You may notice on your newsfeed or social media some reports about the danger of dying at National Parks in the United States. Yellowstone National Park ranks high on the list but maybe it doesn’t belong there at all. In fact, a lot of the parks on that list probably shouldn’t be there.
A quick look at the newly released statistics might have you thinking that the Famous Yellowstone Arch is actually a gateway to death. After all, Yellowstone ranks fifth on the list of parks where the most people have died in the last ten years.
It’s right up there with other popular parks, including Grand Canyon, Yosemite, Great Smoky Mountains, and Sequoia and Kings Canyon. While the data, released by the National Park Service is accurate, there is a good reason why you shouldn’t take it at face value.
Here’s the key to understanding how to interpret this information; the list includes some of the most popular parks in the country. So, of course, the number of deaths is higher because more people visited those parks. But what’s the real chance that you’ll meet your end in Yellowstone or any of these other popular parks?
A personal injury law firm - Panish, Shea, and Boyle - looked at the data in a different way. It calculated the number of deaths per 10-million park visits over the ten-year period. Here’s the link to that study.
The law firm’s analysis yields a dramatically different list. None of the parks on the top five list of parks with the most deaths even appear on a top ten list when you ask, not whether people died, but the likelihood of dying.
If you click here, you’ll see a map that shows the difference. The bigger the bubble, the higher the likelihood of death at a park. Notice the small bubble for Yellowstone? It works out to about 12 deaths per 10 million park visits. It’s about the same at Glacier, which has 13. Grand Teton is more at 15.
But our nearby parks are hardly a blip compared to the most dangerous park. That’s the rugged, cliff filled North Cascades in Washington at 652 deaths per 10 million visits. Even Mount Rainier is higher than Montana parks at 38 deaths.
So what is killing people at our National Parks? You might think falling because a lot of the parks have some pretty spectacular, and steep, scenery.
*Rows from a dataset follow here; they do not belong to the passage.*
/-! ### sampleKeys -/

@[simp] theorem State.sampleKeys_v : s.sampleKeys.v = s.v := rfl
@[simp] theorem State.sampleKeys_idx : s.sampleKeys.idx = s.idx := rfl
@[simp] theorem State.sampleKeys_pc : s.sampleKeys.pc = s.pc := rfl
@[simp] theorem State.sampleKeys_stk : s.sampleKeys.stk = s.stk := rfl
@[simp] theorem State.sampleKeys_sp : s.sampleKeys.sp = s.sp := rfl
@[simp] theorem State.sampleKeys_dt : s.sampleKeys.dt = s.dt := rfl
@[simp] theorem State.sampleKeys_st : s.sampleKeys.st = s.st := rfl
@[simp] theorem State.sampleKeys_status : s.sampleKeys.status = s.status := rfl
@[simp] theorem State.sampleKeys_mem : s.sampleKeys.mem = s.mem := rfl
@[simp] theorem State.sampleKeys_fb : s.sampleKeys.fb = s.fb := rfl
@[simp] theorem State.sampleKeys_key : s.sampleKeys.key = Config.keyLevels s.draws := rfl
@[simp] theorem State.sampleKeys_toneOn : s.sampleKeys.toneOn = s.toneOn := rfl
@[simp] theorem State.sampleKeys_renders : s.sampleKeys.renders = s.renders := rfl
@[simp] theorem State.sampleKeys_slot : s.sampleKeys.slot = s.slot := rfl
@[simp] theorem State.sampleKeys_draws : s.sampleKeys.draws = s.draws + 1 := rfl
@[simp] theorem State.sampleKeys_readV (r : Reg) : s.sampleKeys.readV r = s.readV r := rfl
@[simp] theorem State.sampleKeys_readByte (a : Nat) : s.sampleKeys.readByte a = s.readByte a := rfl
@[simp] theorem State.sampleKeys_pixel (r : Fin 32) (c : Fin 64) : s.sampleKeys.pixel r c = s.pixel r c := rfl

/-! ### Readings of the updated part -/

/-- A written register reads as the value written; every other register as before (R21). -/
@[simp] theorem State.writeV_readV (x : Reg) (b : Byte) (r : Reg) :
    (s.writeV x b).readV r = if r = x then b else s.readV r := by
  simp only [State.readV, State.writeV, Fin.getElem_fin, Vector.getElem_set, Fin.ext_iff, eq_comm]

@[simp] theorem State.result_readV (x : Reg) (b : Byte) (r : Reg) :
    (s.result x b).readV r = if r = x then b else s.readV r := by
  simp [State.result]

/-- The flag is written first, the result second (R120). -/
@[simp] theorem State.flaggedResult_readV (x : Reg) (f b : Byte) (r : Reg) :
    (s.flaggedResult x f b).readV r = if r = x then b else if r = VF then f else s.readV r := by
  simp [State.flaggedResult]

@[simp] theorem State.setMem_readByte (m : Memory) (a : Nat) : (s.setMem m).readByte a = m.read a := rfl

@[simp] theorem State.setV_readV (w : Vector Byte 16) (r : Reg) : (s.setV w).readV r = w[r] := rfl

/-- Two states with the same fields are the same. -/
theorem State.ext_fields {s t : State} (hv : s.v = t.v) (hidx : s.idx = t.idx) (hpc : s.pc = t.pc)
    (hstk : s.stk = t.stk) (hsp : s.sp = t.sp) (hdt : s.dt = t.dt) (hst : s.st = t.st)
    (hstatus : s.status = t.status) (hmem : s.mem = t.mem) (hfb : s.fb = t.fb) (hkey : s.key = t.key)
    (htone : s.toneOn = t.toneOn) (hrenders : s.renders = t.renders) (hslot : s.slot = t.slot)
    (hdraws : s.draws = t.draws) : s = t := by
  cases s; cases t; simp_all

end Sys2Proof.Machine
end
But it works out that the top two killers are among the top causes of deaths anywhere in the country: drowning and vehicle crashes. Next are undetermined causes, falls, followed by natural deaths, which are usually medically-related.
But what about the dangerous thermal features here in Yellowstone? After all, we hear about accidents around those nearly every year. That’s true. But the numbers are so low that it doesn’t even show up on the lists. The same for bear attacks. It happens but it’s very rare.
Rangers tell me this doesn’t mean you should throw caution to the wind in the park, but you don’t have to flee in terror.